Few people of any age enjoy getting needles, and a small number have full blown needle phobia (about 2% of adults). A meta-analysis by McLenon and Rogers (J Adv Nursing, 2019) found that “the majority of children exhibited needle fear, while prevalence estimates for needle fear ranged from 20-50% in adolescents and 20-30% in young adults.” The authors noted that avoidance of influenza vaccination due to fear of needles was very common, occurring in about 16% of adult patients. In a survey of adults, needle fear was higher among females, people who did not work as healthcare professionals, people with non-needle-related medical fears, and those who had a condition that required frequent injections or blood draws.
To address these ideas and align with its mission of increasing immunization rates and preventing disease, Immunize.org created a new suite of materials designed to help improve the vaccination experience. Keep reading to find out more!
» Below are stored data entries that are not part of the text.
theorem State.linkRead_keep (W : Whole P) {s : State} (h : FlitHdr) (a : Nat) (n : Nat) (tag : Nat) (hs : P s) :
    P (State.linkRead s h a n tag) := by
  unfold State.linkRead
  repeat' (first
    | with_reducible assumption
    | (extract_lets +onlyGivenNames _t; revert _t
       first
       | (with_reducible refine let_keep (P := P) ?_ (fun _ _ => ?_))
       | (with_reducible refine let_keep₂ (P := P) ?_ (fun _ _ => ?_))
       | (with_reducible refine let_keep₁ (P := P) ?_ (fun _ _ => ?_))
       | (with_reducible refine let_maybe (P := P) ?_ (fun _ _ => ?_))
       | (with_reducible refine let_function ?_)
       | (with_reducible refine let_outs (P := P) ?_ (fun _ _ => ?_))
       | (with_reducible refine let_any (fun _ => ?_)))
    | with_reducible apply State.noteRequest_keep W.toClosed
    | with_reducible apply State.sendCompletion_keep W
    | (with_reducible refine foldl_keep₁ (fun _ _ _ => ?_) _ _ ?_) <;> try beta_reduce
    | (with_reducible refine foldl_keep₂ (fun _ _ _ => ?_) _ _ ?_) <;> try beta_reduce
    | (with_reducible refine foldl_keep (fun _ _ _ => ?_) _ _ ?_) <;> try beta_reduce
    | dsimp only)

theorem State.linkWrite_keep (W : Whole P) {s : State} (h : FlitHdr) (a : Nat) (tag : Nat) (reply : Bool) (data : List Byte) (hs : P s) :
    P (State.linkWrite s h a tag reply data) := by
  unfold State.linkWrite
  repeat' (first
    | with_reducible assumption
    | (extract_lets +onlyGivenNames _t; revert _t
       first
       | (with_reducible refine let_keep (P := P) ?_ (fun _ _ => ?_))
       | (with_reducible refine let_keep₂ (P := P) ?_ (fun _ _ => ?_))
       | (with_reducible refine let_keep₁ (P := P) ?_ (fun _ _ => ?_))
       | (with_reducible refine let_maybe (P := P) ?_ (fun _ _ => ?_))
       | (with_reducible refine let_function ?_)
       | (with_reducible refine let_outs (P := P) ?_ (fun _ _ => ?_))
       | (with_reducible refine let_any (fun _ => ?_)))
    | with_reducible apply State.writeBytes_keep W.toClosed
    | with_reducible apply State.noteSettle_keep W.toClosed
    | with_reducible apply State.sendCompletion_keep W
    | (with_reducible refine ite_keep ?_ ?_)
    | split)

theorem State.linkMinIndex_keep (W : Whole P) {s : State} (h : FlitHdr) (a : Nat) (least : Bool) (tag : Nat) (e : RedEntry) (hs : P s) :
    P (State.linkMinIndex s h a least tag e) := by
  unfold State.linkMinIndex
  repeat' (first
    | with_reducible assumption
    | (extract_lets +onlyGivenNames _t; revert _t
       first
       | (with_reducible refine let_keep (P := P) ?_ (fun _ _ => ?_))
       | (with_reducible refine let_keep₂ (P := P) ?_ (fun _ _ => ?_))
       | (with_reducible refine let_keep₁ (P := P) ?_ (fun _ _ => ?_))
       | (with_reducible refine let_maybe (P := P) ?_ (fun _ _ => ?_))
       | (with_reducible refine let_function ?_)
       | (with_reducible refine let_outs (P := P) ?_ (fun _ _ => ?_))
       | (with_reducible refine let_any (fun _ => ?_)))
    | with_reducible apply State.noteRequest_keep W.toClosed
    | with_reducible apply State.writeBytes_keep W.toClosed
    | with_reducible apply State.sendCompletion_keep W
    | (with_reducible refine ite_keep ?_ ?_)
    | split)
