-- ==== Sys2Proof/Laws/KeepTimeouts.lean ====
section
/-! SUPPORT. Every whole property is kept by the operations of Machine/Timeouts.lean.
-/

namespace Sys2Proof.Machine

set_option linter.all false

variable {P : State → Prop}

theorem State.rowOf_keep (W : Whole P) {s : State} (c : Fin 1024) (hs : P s) :
    Outs P (State.rowOf s c) := by
  unfold State.rowOf
  repeat' (first
    | (with_reducible refine outs_next ?_)
    | with_reducible assumption
    | (extract_lets +onlyGivenNames _t; revert _t
       first
       | (with_reducible refine let_keep (P := P) ?_ (fun _ _ => ?_))
       | (with_reducible refine let_keep₂ (P := P) ?_ (fun _ _ => ?_))
       | (with_reducible refine let_keep₁ (P := P) ?_ (fun _ _ => ?_))
       | (with_reducible refine let_maybe (P := P) ?_ (fun _ _ => ?_))
       | (with_reducible refine let_function ?_)
       | (with_reducible refine let_outs (P := P) ?_ (fun _ _ => ?_))
       | (with_reducible refine let_any (fun _ => ?_)))
    | with_reducible apply execCopy_keep W
    | with_reducible apply execFill_keep W
    | with_reducible apply execLaunch_keep W
    | with_reducible apply execAnneal_keep W
    | with_reducible apply execSample_keep W
    | with_reducible apply execRestore_keep W
    | with_reducible apply execPload_keep W
    | with_reducible apply execEval_keep W
    | with_reducible apply execEwise_keep W
    | with_reducible apply execConvert_keep W
    | with_reducible apply execMatmul_keep W
    | with_reducible apply execReduce_keep W
    | split)

theorem State.failing_keep (W : Whole P) {s : State} (a : Nat) (how : ReadFail) (row : State → Out) (hs : P s)
    (hf : ∀ t, P t → Outs P (row t)) : Outs P (s.failing a how row) := by
  unfold State.failing
  have h := hf { s with pcie := { s.pcie with readFail := some (a, how) } } (W.wide rfl hs)
  split
  · rename_i t e
    exact outs_next (W.wide (a := t) rfl (h t e))
  · exact h

theorem State.readerFails_keep (W : Whole P) {s : State} (r : HostReader) (a : Nat) (how : ReadFail) (hs : P s) :
    Outs P (s.readerFails r a how) := by
  unfold State.readerFails
  split
  · exact outs_next (ite_keep (State.modPier_keep W.toClosed _ _ hs) hs)
  · exact State.failing_keep W _ _ _ hs fun _ h => execCommandFetch_keep W _ h
  · exact State.failing_keep W _ _ _ hs fun _ h => execBatchDescriptorTake_keep W _ h
  · exact State.failing_keep W _ _ _ hs fun _ h => State.rowOf_keep W _ h
  · exact State.failing_keep W _ _ _ hs fun _ h => execDmaRd_keep W _ _ _ _ _ h

theorem execCplTimeout_keep (W : Whole P) {s : State} (reader : HostReader) (addr : BitVec 48) (how : HostError) (hs : P s) :
    Outs P (execCplTimeout reader addr how s) := by
  unfold execCplTimeout
  repeat' (first
    | (with_reducible refine outs_next ?_)
    | (with_reducible refine ite_outs ?_ ?_)
    | with_reducible assumption
    | with_reducible apply State.readerFails_keep W
    | (with_reducible refine ite_keep ?_ ?_)
    | split)

theorem State.failAtomic_keep (W : Whole P) {s : State} (n : Nat) (a : Nat) (hs : P s) :
    P (State.failAtomic s n a) := by
  unfold State.failAtomic
  repeat' (first
    | with_reducible assumption
    | (extract_lets +onlyGivenNames _t; revert _t
       first
       | (with_reducible refine let_keep (P := P) ?_ (fun _ _ => ?_))
       | (with_reducible refine let_keep₂ (P := P) ?_ (fun _ _ => ?_))
       | (with_reducible refine let_keep₁ (P := P) ?_ (fun _ _ => ?_))
       | (with_reducible refine let_maybe (P := P) ?_ (fun _ _ => ?_))
       | (with_reducible refine let_function ?_)
       | (with_reducible refine let_outs (P := P) ?_ (fun _ _ => ?_))
       | (with_reducible refine let_any (fun _ => ?_)))
    | with_reducible apply State.modPier_keep W.toClosed
    | split)

theorem State.cxlFails_keep (W : Whole P) {s : State} (r : CxlRequester) (a : Nat) (hs : P s) : Outs P (s.cxlFails r a) := by
  unfold State.cxlFails
  split
  · exact State.readerFails_keep W _ _ _ hs
  · exact outs_next (State.failAtomic_keep W _ _ hs)
  · exact State.failing_keep W _ _ _ hs fun _ h => execBar2Read_keep W _ _ _ h
  · exact State.failing_keep W _ _ _ hs fun _ h => execBar2Write_keep W _ _ _ h
  · exact State.failing_keep W _ _ _ hs fun _ h => execDmaWr_keep W _ _ _ _ _ _ h
  · exact State.failing_keep W _ _ _ hs fun _ h => execLinkAtadd_keep W _ _ _ _ _ _ h
  · exact State.failing_keep W _ _ _ hs fun _ h => execMinIndex_keep W _ _ _ _ _ _ h
  · refine outs_next ?_
    split
    · exact State.carryOn_keep W.toClosed (State.stopRun_keep W.toClosed _ _ hs)
    · exact hs

theorem State.countTimeout_keep (W : Whole P) {s : State} (p : Fin 2) (hs : P s) :
    P (State.countTimeout s p) := by
  unfold State.countTimeout
  repeat' (first
    | with_reducible assumption
    | (extract_lets +onlyGivenNames _t; revert _t
       first
       | (with_reducible refine let_keep (P := P) ?_ (fun _ _ => ?_))
       | (with_reducible refine let_keep₂ (P := P) ?_ (fun _ _ => ?_))
       | (with_reducible refine let_keep₁ (P := P) ?_ (fun _ _ => ?_))
       | (with_reducible refine let_maybe (P := P) ?_ (fun _ _ => ?_))
       | (with_reducible refine let_function ?_)
       | (with_reducible refine let_outs (P := P) ?_ (fun _ _ => ?_))
       | (with_reducible refine let_any (fun _ => ?_)))
    | with_reducible apply State.modCxl_keep W.toClosed
    | with_reducible apply State.enterRaise_keep W.toClosed
    | with_reducible apply State.fenceCxl_keep W.toClosed
    | with_reducible apply State.raise_keep W.toClosed
    | with_reducible apply State.carryOn_keep W.toClosed
    | (with_reducible refine ite_keep ?_ ?_)
    | split)

theorem execCxlTimeout_keep (W : Whole P) {s : State} (q : CxlRequest) (hs : P s) : Outs P (execCxlTimeout q s) := by
  unfold execCxlTimeout
  extract_lets p
  split
  · have h := State.cxlFails_keep W q.requester q.addr.toNat hs
    split
    · rename_i t e
      exact outs_next (State.countTimeout_keep W _ (h t e))
    · exact h
  · exact outs_next hs

end Sys2Proof.Machine
end

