/-- Key slots of a mask are cleared, others stay, and a link whose key in use is cleared is down. -/
theorem State.zeroizeKeys_takes (s : State) (slots : Nat) :
    let t := s.zeroizeKeys slots
    (∀ j, Store.get none j t.sec.keys = if natBit slots j then none else Store.get none j s.sec.keys) ∧
    (∀ p, Store.get none p t.sec.cxlKeys = if natBit slots (16 + p) then none else Store.get none p s.sec.cxlKeys) ∧
    (∀ l, l < 4 → (s.clearedInUse slots l → (t.link l).state = lnkDown) ∧ (¬ s.clearedInUse slots l → t.link l = s.link l)) ∧
    { t with sec := { t.sec with keys := s.sec.keys, cxlKeys := s.sec.cxlKeys }, links := s.links } = s := by
  let on (l : Nat) : Bool := [false, true].any (fun d => [0, 1].any (fun k =>
    natBit slots (keyIndex l d k) && (s.link l).slotInUse d k))
  let a : State := s.modSec (fun x => { x with
    keys := x.keys.filter (fun k => !natBit slots k.1)
    cxlKeys := x.cxlKeys.filter (fun k => !natBit slots (16 + k.1)) })
  have hon (l : Nat) : on l = true ↔ s.clearedInUse slots l := by
    simp only [on, State.clearedInUse, List.any_eq_true, Bool.and_eq_true]
    constructor
    · rintro ⟨d, -, k, hk, h1, h2⟩
      exact ⟨d, k, by simp at hk; omega, h1, h2⟩
    · rintro ⟨d, k, hk, h1, h2⟩
      exact ⟨d, by cases d <;> simp, k, by simp; omega, h1, h2⟩
  have e : s.zeroizeKeys slots = (List.range 4).foldl (State.downIf on) a := rfl
  obtain ⟨h1, h2, h3⟩ := State.foldl_links (f := State.downIf on) (fun s l => (s.downIf_takes on l).1) (List.range 4) List.nodup_range a
  rw [← e] at h1 h2 h3
  generalize s.zeroizeKeys slots = t at h1 h2 h3
  have ts : t.sec = a.sec := by have e := congrArg State.sec h1; exact e
  refine ⟨fun j => ?_, fun p => ?_, fun l hl => ?_, ?_⟩
  · rw [ts]
    show Store.get none j (s.sec.keys.filter (fun k => !natBit slots k.1)) = _
    rw [Store.get_filter none (fun k => !natBit slots k)]
    cases natBit slots j <;> rfl
  · rw [ts]
    show Store.get none p (s.sec.cxlKeys.filter (fun k => !natBit slots (16 + k.1))) = _
    rw [Store.get_filter none (fun k => !natBit slots (16 + k))]
    cases natBit slots (16 + p) <;> rfl
  · obtain ⟨u, hu, e⟩ := h3 l (List.mem_range.mpr hl)
    obtain ⟨-, k1, k2⟩ := u.downIf_takes on l
    refine ⟨fun hh => by rw [e]; exact k1 ((hon l).mpr hh), fun hh => ?_⟩
    rw [e, k2 (fun hl => hh ((hon l).mp hl)), hu]
    rfl
  · have e := congrArg (fun x : State => { x with sec := { x.sec with keys := s.sec.keys, cxlKeys := s.sec.cxlKeys } }) h1
    exact e

/-- Settles O40. -/
theorem keyRequests : Obligations.KeyRequests := by
  refine ⟨?install, ?switch, ?zeroize⟩
  case install =>
    intro seq l receive slot key salt s i k h hr hh
    have hd : s.handle true i = if (s.link l.val).slotInUse receive slot.val then .done .inUse [] s
        else .done .ok (keyCheck (keyBytes key)) ((s.wrapKey k (keyBytes key ++ leBytes 4 salt.toNat)).2.modSec (fun x =>
          { x with keys := Store.put none k (some (s.wrapKey k (keyBytes key ++ leBytes 4 salt.toNat)).1) x.keys })) := by
      show s.doKeyInstall l.val receive slot.val key salt = _
      unfold State.doKeyInstall
      rw [State.withRng_ready hr hh]
    refine ⟨fun hu => exec_handled rfl h (hd.trans (if_pos hu)), fun hu => ?_⟩
    have hu' : ¬ (s.link l.val).slotInUse receive slot.val = true := by simp [hu]
    refine ⟨_, (s.wrapKey k (keyBytes key ++ leBytes 4 salt.toNat)).1, exec_handled rfl h (hd.trans (if_neg hu')),
      ?_, ?_, fun j hj => ?_, rfl, rfl, rfl⟩
    · show Store.get none k (Store.put none k (some _) s.sec.keys) = _
      exact Store.get_put_self
    · exact State.unwrap_wrapKey s k _ rfl
    · show Store.get none j (Store.put none k (some _) s.sec.keys) = _
      exact Store.get_put_ne hj
  case switch =>
    intro seq l s i x h he hk
    have hc : (x.txEnc && s.hasKey l.val false (1 - x.txSlot)) = true := by rw [he, hk]; rfl
    exact exec_handled rfl h (if_pos hc)
  case zeroize =>
    intro seq slots s i hit h
    exact ⟨s.zeroizeKeys slots.toNat, exec_handled rfl h rfl, s.zeroizeKeys_takes slots.toNat⟩

/-! ### Random numbers (R447, R450-R454) -/

/-- Time that passes leaves the security block. -/
theorem State.passTo_sec (s : State) (t : Nat) : (s.passTo t).sec = s.sec := by
  have e := congrArg State.sec (s.advance_rest (t - s.now))
  exact e

/-- A new state of the DRBG from good samples. -/
theorem State.seedDrbg_good {s : State} {text : List Byte}
    (hb : s.sec.badSamples ((s.samples 1024).1 ++ ((s.samples 1024).2.samples 512).1) = false) :
    s.seedDrbg text = { s with
      free := s.free + 24
      sec := { s.sec with
        drbg := Drbg.instantiate (s.samples 1024).1 ((s.samples 1024).2.samples 512).1 text, gens := 0, seedTick := s.now } } := by
  unfold State.seedDrbg
  dsimp only
  rw [if_neg (by simp [hb])]
  rfl

/-- Bad samples for a new state make the RNG fail. -/
theorem State.seedDrbg_bad {s : State} {text : List Byte}
    (hb : s.sec.badSamples ((s.samples 1024).1 ++ ((s.samples 1024).2.samples 512).1) = true) :
    s.seedDrbg text = { s with free := s.free + 24 }.rngFail := by
  unfold State.seedDrbg
  dsimp only
  rw [if_pos hb]
  rfl

/-- The end of a reseed with good samples, and with bad ones. -/
theorem State.reseedDrbg_good {s : State} (hb : s.sec.badSamples (s.samples 1024).1 = false) :
    s.reseedDrbg = { s with
      free := s.free + 16
      sec := { s.sec with
        reseeding := false, reseeds := min 0xFFFFFFFF (s.sec.reseeds + 1), gens := 0, seedTick := s.now,
        drbg := s.sec.drbg.reseed (s.samples 1024).1 s.sec.reseedInput, reseedInput := [] } } := by
  unfold State.reseedDrbg
  dsimp only
  have h : ¬ (s.samples 1024).2.sec.badSamples (s.samples 1024).1 = true := by
    have e : (s.samples 1024).2.sec = s.sec := rfl
    simp [e, hb]
  rw [if_neg h]
  rfl

theorem State.reseedDrbg_bad {s : State} (hb : s.sec.badSamples (s.samples 1024).1 = true) :
    s.reseedDrbg = { s with free := s.free + 16 }.rngFail := by
  unfold State.reseedDrbg
  dsimp only
  have h : (s.samples 1024).2.sec.badSamples (s.samples 1024).1 = true := hb
  rw [if_pos h]
  rfl

/-- A request that waits is held by the port, and starts the reseed that it asks for. -/
theorem Requesting.requestOn_wait {s : State} {i : Instr} {seq : BitVec 16} (h : Requesting s i) (hd : s.handle true i = .wait) :
    s.requestOn (.i3c seq) i = ((s.modSec (fun x => { x with mgmtWait := some i })).reseedFor i).carryOn := by
  simp [State.requestOn, h.port, h.idle, h.read, State.tryRequest, h.gate, hd]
Screening checklists for clinicians
As immunization providers, many of us know that the first step in any effort aimed at improving the vaccine experience is identifying people who are experiencing stress related to receipt of a vaccine. This may include people who have felt dizzy or fainted during previous vaccination appointments (before, during or after getting a shot) and those who outwardly express anxiety. While some care is worth extending to all patients (e.g., having them stay seated for 15 minutes after vaccination), identifying people with stronger emotional reactions to needles can help healthcare teams focus extra efforts.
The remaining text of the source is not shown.